-- ==== Sys2Proof/Machine/Mgt.lean ====
section
/-!
DEFINITION. Machine/Mgt.lean: the management port's target and alerts (18 R445, R447), the mailbox commands but those that
access a register (R449 to R451, R483), the debug challenge (16 R425, R426), power, points and temperature (18 R452 to R457).
-/
namespace Sys2Proof.Machine

/-! ### The target (R445, R447) -/

/-- An alert is set whose enable is set. -/
def Pkg.alerting (s : Pkg) : Bool := s.rd (mgtBase + 0x210) &&& s.rd (mgtBase + 0x218) &&& 0xF#64 != 0#64
/-- MGT_ALERT_N: held low under I²C while an alert is signalled. -/
def Pkg.alertN (s : Pkg) : Bool := !(s.pins.pwrgood && s.mgt.dyn.isNone && s.alerting)
def Pkg.answerBytes (s : Pkg) (l : List Byte) : Pkg := { s with reply := .bytes l }
/-- Whether the target answers as an I3C target. -/
def Pkg.i3c (s : Pkg) : Bool := s.mgt.dyn.isSome
/-- A directed CCC that reads. -/
def Pkg.cccGet (s : Pkg) (l : List Byte) : Pkg := if s.i3c then s.answerBytes l else s
/-- Bytes that spec/ does not give (log entry 1). -/
def Pkg.freeBytes (s : Pkg) (w : Nat) : List Byte × Pkg :=
  ((List.range w).flatMap (fun k => natLe 8 (Config.free (s.fresh + k)).toNat), { s with fresh := s.fresh + w })
/-- A CCC whose answer spec/ does not give. -/
def Pkg.cccFree (s : Pkg) (n : Nat) : Pkg :=
  if s.i3c then let (l, s) := s.freeBytes 1; s.answerBytes (l.take n) else s
/-- SETDASA names the target's static address. -/
def Pkg.setdasa (s : Pkg) (static dyn : BitVec 7) : Pkg :=
  if static.toNat = 0x58 + s.mgt.addr.toNat then { s with mgt := { s.mgt with dyn := some dyn } } else s
/-- GETPID: the vendor in [47:33], SC_UID0[31:0] in [31:0]; bit 32 is 0, a fixed value, and the most significant byte goes first
(PRESUMED, I3C Basic; log entry 68). -/
def Pkg.pidBytes (s : Pkg) : List Byte := natBe 6 (0x1F6B * 2 ^ 33 + bits (s.rd (scBase + 0x10)) 31 0)
/-- An IBI is sent when an alert appears, and every 10 ms while it stays. -/
def Pkg.ibiSend (s : Pkg) : Pkg :=
  let due := match s.mgt.ibiAt with | some t => decide (s.now ≥ t + 10000000000) | none => true
  if s.alerting && s.i3c && s.mgt.ibi && due then { s with reply := .bytes [1#8], mgt := { s.mgt with ibiAt := some s.now } } else s

/-! ### Mailbox commands (R450, R483) -/

/-- The command at the head of the queue, when it has this opcode and its mailbox takes it. -/
def State.mbx (s : State) (op : Nat) (f : Bool → State → State) : State :=
  match s.pkg.mgt.q with
  | port :: _ =>
    if s.pkg.mbxOp port == op && s.pkg.mgt.fwdAt.isNone && (mbxRefusal port op).isNone then f port s else s
  | [] => s
def State.mbxAns (s : State) (port : Bool) (result : Nat) (resp : List Byte) : State :=
  { s with pkg := s.pkg.mbxDone port result resp }
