/-- ATS_TRANSLATION_REQUEST (R377, 05 R160). -/
def Pkg.atsRequest (s : Pkg) (r p : Nat) (q : PcieReq) : Pkg :=
  let ur (s : Pkg) (bit : Nat) : Pkg := { (s.aerUncor r p bit q.rid.toNat) with reply := .cpl 1 0 0 }
  if !s.portUp r p || !s.linkOk r p || s.inboundHeld then s
  else
    match s.inbGate r p q with
    | some bit => ur s bit
    | none =>
      match s.ioRequest r { src := q.rid.toNat, pasid := q.pasid.map (·.toNat), priv := q.priv, addr := q.addr, kind := .load, ats := true } with
      | (s, .error f) => if f.kind ≤ 1 then { s with reply := .ats false false f.priv false 0 0 } else ur s 20
      | (s, .ok x) =>
        match x.e with
        | none => { s with reply := .ats true true q.priv false x.pa 4096 }
        | some e =>
          let r2 := match e.s2 with | some l => l.r | none => true
          let w2 := match e.s2 with | some l => l.w | none => true
          { s with reply := .ats (e.r && r2) (e.w && w2) (q.priv && !e.u) e.glob (x.pa / 2 ^ e.sz * 2 ^ e.sz) (2 ^ e.sz) }

/-! ### Links, errors, INTx, PTM (R358, R361 to R364, R379) -/

/-- INTX_MESSAGE. -/
def Pkg.intx (s : Pkg) (r p : Nat) : Pkg := if s.portUp r p then s.sat (rpStat r p) 31 16 else s
/-- Presence and link state of the port's slot, if it has one, have changed: status, and the hot-plug interrupt. -/
def Pkg.slotChange (s : Pkg) (r p : Nat) : Pkg :=
  let f : Cfn := .rp r p
  if !s.cfgB f 0x60 24 then s else
  let s := (s.cfgSet f 0x78 24 24 1).cfgSet f 0x78 19 19 1
  if s.cfgB f 0x78 5 && (s.cfgB f 0x78 12 || s.cfgB f 0x78 3) then s.rpMsi r p else s
/-- PCIE_LINK_UP: at a rate and width that the port supports, once its fundamental reset has ended. -/
def Pkg.pcieUp (s : Pkg) (r p speed width : Nat) (flit : Bool) : Pkg :=
  let f : Cfn := .rp r p
  if !s.portUp r p || !s.perstN r p || s.rb (rpStat r p) 13 || s.rb (rpStat r p) 0 || s.cfgB f 0x70 4 || speed == 0 || decide (speed > s.cfgF f 0x6C 3 0)
      || !([1, 2, 4, 8, 16, 32].contains width) || decide (width > s.cfgF f 0x6C 9 4) then s
  else
    let st := rpStat r p
    let s := (((s.wb st 0 true).wb st 3 (flit || speed == 6)).wf st 6 4 speed).wf st 12 7 width
    s.slotChange r p
/-- PCIE_LINK_DOWN (R364). -/
def Pkg.pcieDown (s : Pkg) (r p : Nat) : Pkg :=
  let st := rpStat r p
  if !s.rb st 0 then s
  else
    let s := (s.wf st 12 0 0).slotChange r p
    let s := if s.cfgF (.rp r p) 0x164 17 16 ≠ 0 then s.dpcTrigger r p 0 0 else s
    s.failPort r p
/-- PCIE_ERROR_REPORT (R379). -/
def Pkg.pcieError (s : Pkg) (r p : Nat) (e : PErr) : Pkg :=
  if !s.portUp r p then s
  else
    match e with
    | .cor rid => s.rootCor r p rid.toNat
    | .nonfatal rid => s.rootError r p rid.toNat false
    | .fatal rid => s.rootError r p rid.toNat true
    | .ownCor b => s.aerCor r p b.val (8 * r + p)
    | .ownUncor b => s.aerUncor r p b.val (8 * r + p)
/-- PTM_REQUEST (13 R358): PTM Master Time. -/
def Pkg.ptm (s : Pkg) (r p : Nat) : Pkg :=
  if s.portUp r p && s.linkOk r p then { s with reply := .cpl 0 8 s.rdtime.toNat } else s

****************************************

- [TASK ITEM]: Restate every entry exactly. Leave nothing out.

- [RESULT FOR THIS TASK]:
-- ==== Sys2Proof/Machine/Mgt.lean ====
section
/-!
DEFINITION. Machine/Mgt.lean: the management port's target and alerts (18 R445, R447), the mailbox commands but those that
access a register (R449 to R451, R483), the debug challenge (16 R425, R426), power, points and temperature (18 R452 to R457).
-/
namespace Sys2Proof.Machine

/-! ### The target (R445, R447) -/

/-- An alert is set whose enable is set. -/
def Pkg.alerting (s : Pkg) : Bool := s.rd (mgtBase + 0x210) &&& s.rd (mgtBase + 0x218) &&& 0xF#64 != 0#64
/-- MGT_ALERT_N: held low under I²C while an alert is signalled. -/
def Pkg.alertN (s : Pkg) : Bool := !(s.pins.pwrgood && s.mgt.dyn.isNone && s.alerting)
def Pkg.answerBytes (s : Pkg) (l : List Byte) : Pkg := { s with reply := .bytes l }
/-- Whether the target answers as an I3C target. -/
def Pkg.i3c (s : Pkg) : Bool := s.mgt.dyn.isSome
/-- A directed CCC that reads. -/
def Pkg.cccGet (s : Pkg) (l : List Byte) : Pkg := if s.i3c then s.answerBytes l else s
/-- Bytes that spec/ does not give (log entry 1). -/
def Pkg.freeBytes (s : Pkg) (w : Nat) : List Byte × Pkg :=
  ((List.range w).flatMap (fun k => natLe 8 (Config.free (s.fresh + k)).toNat), { s with fresh := s.fresh + w })
/-- A CCC whose answer spec/ does not give. -/
def Pkg.cccFree (s : Pkg) (n : Nat) : Pkg :=
  if s.i3c then let (l, s) := s.freeBytes 1; s.answerBytes (l.take n) else s
/-- SETDASA names the target's static address. -/
def Pkg.setdasa (s : Pkg) (static dyn : BitVec 7) : Pkg :=
  if static.toNat = 0x58 + s.mgt.addr.toNat then { s with mgt := { s.mgt with dyn := some dyn } } else s
/-- GETPID: the vendor in [47:33], SC_UID0[31:0] in [31:0]; bit 32 is 0, a fixed value, and the most significant byte goes first
(PRESUMED, I3C Basic; log entry 68). -/
def Pkg.pidBytes (s : Pkg) : List Byte := natBe 6 (0x1F6B * 2 ^ 33 + bits (s.rd (scBase + 0x10)) 31 0)
/-- An IBI is sent when an alert appears, and every 10 ms while it stays. -/
def Pkg.ibiSend (s : Pkg) : Pkg :=
  let due := match s.mgt.ibiAt with | some t => decide (s.now ≥ t + 10000000000) | none => true
  if s.alerting && s.i3c && s.mgt.ibi && due then { s with reply := .bytes [1#8], mgt := { s.mgt with ibiAt := some s.now } } else s

/-! ### Mailbox commands (R450, R483) -/

/-- The command at the head of the queue, when it has this opcode and its mailbox takes it. -/
def State.mbx (s : State) (op : Nat) (f : Bool → State → State) : State :=
  match s.pkg.mgt.q with
  | port :: _ =>
    if s.pkg.mbxOp port == op && s.pkg.mgt.fwdAt.isNone && (mbxRefusal port op).isNone then f port s else s
  | [] => s
def State.mbxAns (s : State) (port : Bool) (result : Nat) (resp : List Byte) : State :=
  { s with pkg := s.pkg.mbxDone port result resp }
/-- ATS_TRANSLATION_REQUEST (R377, 05 R160). -/
def Pkg.atsRequest (s : Pkg) (r p : Nat) (q : PcieReq) : Pkg :=
  let ur (s : Pkg) (bit : Nat) : Pkg := { (s.aerUncor r p bit q.rid.toNat) with reply := .cpl 1 0 0 }
  if !s.portUp r p || !s.linkOk r p || s.inboundHeld then s
  else
    match s.inbGate r p q with
    | some bit => ur s bit
    | none =>
      match s.ioRequest r { src := q.rid.toNat, pasid := q.pasid.map (·.toNat), priv := q.priv, addr := q.addr, kind := .load, ats := true } with
      | (s, .error f) => if f.kind ≤ 1 then { s with reply := .ats false false f.priv false 0 0 } else ur s 20
      | (s, .ok x) =>
        match x.e with
        | none => { s with reply := .ats true true q.priv false x.pa 4096 }
        | some e =>
          let r2 := match e.s2 with | some l => l.r | none => true
          let w2 := match e.s2 with | some l => l.w | none => true
          { s with reply := .ats (e.r && r2) (e.w && w2) (q.priv && !e.u) e.glob (x.pa / 2 ^ e.sz * 2 ^ e.sz) (2 ^ e.sz) }

/-! ### Links, errors, INTx, PTM (R358, R361 to R364, R379) -/

/-- INTX_MESSAGE. -/
def Pkg.intx (s : Pkg) (r p : Nat) : Pkg := if s.portUp r p then s.sat (rpStat r p) 31 16 else s
/-- Presence and link state of the port's slot, if it has one, have changed: status, and the hot-plug interrupt. -/
def Pkg.slotChange (s : Pkg) (r p : Nat) : Pkg :=
  let f : Cfn := .rp r p
  if !s.cfgB f 0x60 24 then s else
  let s := (s.cfgSet f 0x78 24 24 1).cfgSet f 0x78 19 19 1
  if s.cfgB f 0x78 5 && (s.cfgB f 0x78 12 || s.cfgB f 0x78 3) then s.rpMsi r p else s
/-- PCIE_LINK_UP: at a rate and width that the port supports, once its fundamental reset has ended. -/
def Pkg.pcieUp (s : Pkg) (r p speed width : Nat) (flit : Bool) : Pkg :=
  let f : Cfn := .rp r p
  if !s.portUp r p || !s.perstN r p || s.rb (rpStat r p) 13 || s.rb (rpStat r p) 0 || s.cfgB f 0x70 4 || speed == 0 || decide (speed > s.cfgF f 0x6C 3 0)
      || !([1, 2, 4, 8, 16, 32].contains width) || decide (width > s.cfgF f 0x6C 9 4) then s
  else
    let st := rpStat r p
    let s := (((s.wb st 0 true).wb st 3 (flit || speed == 6)).wf st 6 4 speed).wf st 12 7 width
    s.slotChange r p
/-- PCIE_LINK_DOWN (R364). -/
def Pkg.pcieDown (s : Pkg) (r p : Nat) : Pkg :=
  let st := rpStat r p
  if !s.rb st 0 then s
  else
    let s := (s.wf st 12 0 0).slotChange r p
    let s := if s.cfgF (.rp r p) 0x164 17 16 ≠ 0 then s.dpcTrigger r p 0 0 else s
    s.failPort r p
/-- PCIE_ERROR_REPORT (R379). -/
def Pkg.pcieError (s : Pkg) (r p : Nat) (e : PErr) : Pkg :=
  if !s.portUp r p then s
  else
    match e with
    | .cor rid => s.rootCor r p rid.toNat
    | .nonfatal rid => s.rootError r p rid.toNat false
    | .fatal rid => s.rootError r p rid.toNat true
    | .ownCor b => s.aerCor r p b.val (8 * r + p)
    | .ownUncor b => s.aerUncor r p b.val (8 * r + p)
/-- PTM_REQUEST (13 R358): PTM Master Time. -/
def Pkg.ptm (s : Pkg) (r p : Nat) : Pkg :=
  if s.portUp r p && s.linkOk r p then { s with reply := .cpl 0 8 s.rdtime.toNat } else s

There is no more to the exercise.